Exercise brief -> Within the data below, copy each line where the string "lean" is found.

** Opening Material provided block **

-- ==== Sys2Proof/Laws/KeepFlags.lean ====
section
/-! SUPPORT. What the definitions of Machine/Flags.lean keep (Laws/Keep.lean). -/

namespace Sys2Proof.Machine

open Sys2Proof

/-- What `State.reach` keeps. -/
theorem State.reach_keep {zz s : State} {t} (kp : Keep zz s) :
    Keep zz (State.reach s t) := by
  unfold State.reach
  repeat' first
    | with_reducible assumption
    | simp only [keep_mk]
    | with_reducible refine keep_ite (fun _ => ?_) (fun _ => ?_)

/-- What `State.refreshDegraded` keeps. -/
theorem State.refreshDegraded_keep {zz s : State} (kp : Keep zz s) :
    Keep zz (State.refreshDegraded s) := by
  unfold State.refreshDegraded
  repeat' first
    | with_reducible assumption
    | simp only [keep_mk]
    | with_reducible refine keep_ite (fun _ => ?_) (fun _ => ?_)

end Sys2Proof.Machine
end

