-- ==== Sys2Proof/Laws/KeepLearnOps.lean ====
section
/-! SUPPORT. What the definitions of Machine/LearnOps.lean keep (Laws/Keep.lean). -/

namespace Sys2Proof.Machine

open Sys2Proof

/-- What `State.writeRout` keeps. -/
theorem State.writeRout_keep {zz s : State} {x} (kp : Keep zz s) :
    Keep zz (State.writeRout s x) := by
  unfold State.writeRout
  repeat' first
    | with_reducible assumption
    | simp only [keep_mk]
    | with_reducible refine State.hostWrite_keep ?_
    | with_reducible refine State.poisonLine_keep ?_
    | with_reducible refine State.store_keep ?_
    | with_reducible refine keep_foldl (fun _ _ _ => ?_) ?_
    | dsimp only
    | split

/-- What `State.modSet` keeps. -/
theorem State.modSet_keep {zz s : State} {h f} (kp : Keep zz s) :
    Keep zz (State.modSet s h f) := by
  unfold State.modSet
  repeat' first
    | with_reducible assumption
    | simp only [keep_mk]

/-- What `State.modExch` keeps. -/
theorem State.modExch_keep {zz s : State} {w f} (kp : Keep zz s) :
    Keep zz (State.modExch s w f) := by
  unfold State.modExch
  repeat' first
    | with_reducible assumption
    | simp only [keep_mk]

/-- What `State.writeG8` keeps. -/
theorem State.writeG8_keep {zz s : State} {x gi g e q bad} (kp : Keep zz s) :
    Keep zz (State.writeG8 s x gi g e q bad) := by
  unfold State.writeG8
  repeat' first
    | with_reducible assumption
    | simp only [keep_mk]
    | with_reducible refine State.storeP_keep ?_
    | with_reducible refine State.modExch_keep ?_
    | with_reducible refine State.modSet_keep ?_
    | with_reducible refine keep_ite (fun _ => ?_) (fun _ => ?_)
    | with_reducible refine keep_foldl (fun _ _ _ => ?_) ?_

/-- What `State.storeCopy` keeps. -/
theorem State.storeCopy_keep {zz s : State} {l g e ps} (kp : Keep zz s) :
    Keep zz (State.storeCopy s l g e ps) := by
  unfold State.storeCopy
  repeat' first
    | with_reducible assumption
    | simp only [keep_mk]
    | with_reducible refine State.store_keep ?_
    | split

/-- What `State.updateSpan` keeps. -/
theorem State.updateSpan_keep {zz s : State} {l gi g k} (kp : Keep zz s) :
    Keep zz (State.updateSpan s l gi g k) := by
  unfold State.updateSpan
  repeat' first
    | with_reducible assumption
    | simp only [keep_mk]
    | with_reducible refine State.store_keep ?_
    | with_reducible refine State.storeCopy_keep ?_
    | with_reducible refine keep_ite (fun _ => ?_) (fun _ => ?_)
    | with_reducible refine keep_foldl (fun _ _ _ => ?_) ?_
    | split

/-- What `State.stageMoored` keeps. -/
theorem State.stageMoored_keep {zz s : State} {g k} (kp : Keep zz s) :
    Keep zz (State.stageMoored s g k) := by
  unfold State.stageMoored
  repeat' first
    | with_reducible assumption
    | simp only [keep_mk]
    | with_reducible refine State.landIn_keep ?_
    | with_reducible refine State.landIn_keep' (by assumption) ?_
    | with_reducible refine keep_ite (fun _ => ?_) (fun _ => ?_)
    | with_reducible refine keep_foldl (fun _ _ _ => ?_) ?_

/-- What `State.storeKeep` keeps. -/
theorem State.storeKeep_keep {zz s : State} {a bs} (kp : Keep zz s) :
    Keep zz (State.storeKeep s a bs) := by
  unfold State.storeKeep
  repeat' first
    | with_reducible assumption
    | simp only [keep_mk]
    | with_reducible refine State.storeP_keep ?_
    | with_reducible refine keep_foldl (fun _ _ _ => ?_) ?_

/-- What `State.factorUpdate` keeps. -/
theorem State.factorUpdate_keep {zz s : State} {h l gi g} (kp : Keep zz s) :
    Keep zz (State.factorUpdate s h l gi g) := by
  unfold State.factorUpdate
  repeat' first
    | with_reducible assumption
    | simp only [keep_mk]
    | with_reducible refine State.modSet_keep ?_
    | with_reducible refine State.storeKeep_keep ?_
    | with_reducible refine keep_ite (fun _ => ?_) (fun _ => ?_)

end Sys2Proof.Machine
end

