/-- What `streamAbortBody` keeps. -/
theorem streamAbortBody_keep {zz tk s : State} {c} (ek : streamAbortBody c s = .ok tk)
    (kp : Keep zz s) : Keep zz tk := by
  revert ek
  suffices KeepE zz (streamAbortBody c s) from this tk
  unfold streamAbortBody
  repeat' first
    | with_reducible assumption
    | refine fun _ e => State.streamAbort_keep e ?_

/-- What `streamAbortExpertBody` keeps. -/
theorem streamAbortExpertBody_keep {zz tk s : State} {c} (ek : streamAbortExpertBody c s = .ok tk)
    (kp : Keep zz s) : Keep zz tk := by
  revert ek
  suffices KeepE zz (streamAbortExpertBody c s) from this tk
  unfold streamAbortExpertBody
  repeat' first
    | with_reducible assumption
    | with_reducible refine State.reason_keep ?_
    | refine fun _ e => State.streamAbort_keep e ?_

/-- What `streamQueryBody` keeps. -/
theorem streamQueryBody_keep {zz tk s : State} {c} (ek : streamQueryBody c s = .ok tk)
    (kp : Keep zz s) : Keep zz tk := by
  revert ek
  suffices KeepE zz (streamQueryBody c s) from this tk
  unfold streamQueryBody
  repeat' first
    | with_reducible assumption
    | with_reducible refine keepE_ok ?_
    | with_reducible refine State.writeBuf_keep (by assumption) ?_
    | with_reducible refine State.ok_keep ?_
    | with_reducible refine keepE_bind (fun _ _ => ?_)

/-- What `streamQueryExpertBody` keeps. -/
theorem streamQueryExpertBody_keep {zz tk s : State} {c} (ek : streamQueryExpertBody c s = .ok tk)
    (kp : Keep zz s) : Keep zz tk := by
  revert ek
  suffices KeepE zz (streamQueryExpertBody c s) from this tk
  unfold streamQueryExpertBody
  repeat' first
    | with_reducible assumption
    | simp only [keep_mk]
    | with_reducible refine keepE_ok ?_
    | with_reducible refine State.writeBuf_keep (by assumption) ?_
    | with_reducible refine State.ok_keep ?_
    | with_reducible refine keepE_bind (fun _ _ => ?_)

/-- What `streamFreeBody` keeps. -/
theorem streamFreeBody_keep {zz tk s : State} {c} (ek : streamFreeBody c s = .ok tk)
    (kp : Keep zz s) : Keep zz tk := by
  revert ek
  suffices KeepE zz (streamFreeBody c s) from this tk
  unfold streamFreeBody
  repeat' first
    | with_reducible assumption
    | with_reducible refine keepE_ok ?_
    | with_reducible refine State.freeStream_keep ?_
    | with_reducible refine State.ok_keep ?_
    | with_reducible refine keepE_bind (fun _ _ => ?_)

/-- What `streamFreeExpertBody` keeps. -/
theorem streamFreeExpertBody_keep {zz tk s : State} {c} (ek : streamFreeExpertBody c s = .ok tk)
    (kp : Keep zz s) : Keep zz tk := by
  revert ek
  suffices KeepE zz (streamFreeExpertBody c s) from this tk
  unfold streamFreeExpertBody
  repeat' first
    | with_reducible assumption
    | with_reducible refine keepE_ok ?_
    | with_reducible refine State.freeStream_keep ?_
    | with_reducible refine State.ok_keep ?_
    | with_reducible refine keepE_bind (fun _ _ => ?_)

** Closing Material provided block **

Answer to this task ->
-- ==== Sys2Proof/Laws/KeepFlags.lean ====
/-! SUPPORT. What the definitions of Machine/Flags.lean keep (Laws/Keep.lean). -/
-- ==== Sys2Proof/Laws/KeepLearnOps.lean ====
/-! SUPPORT. What the definitions of Machine/LearnOps.lean keep (Laws/Keep.lean). -/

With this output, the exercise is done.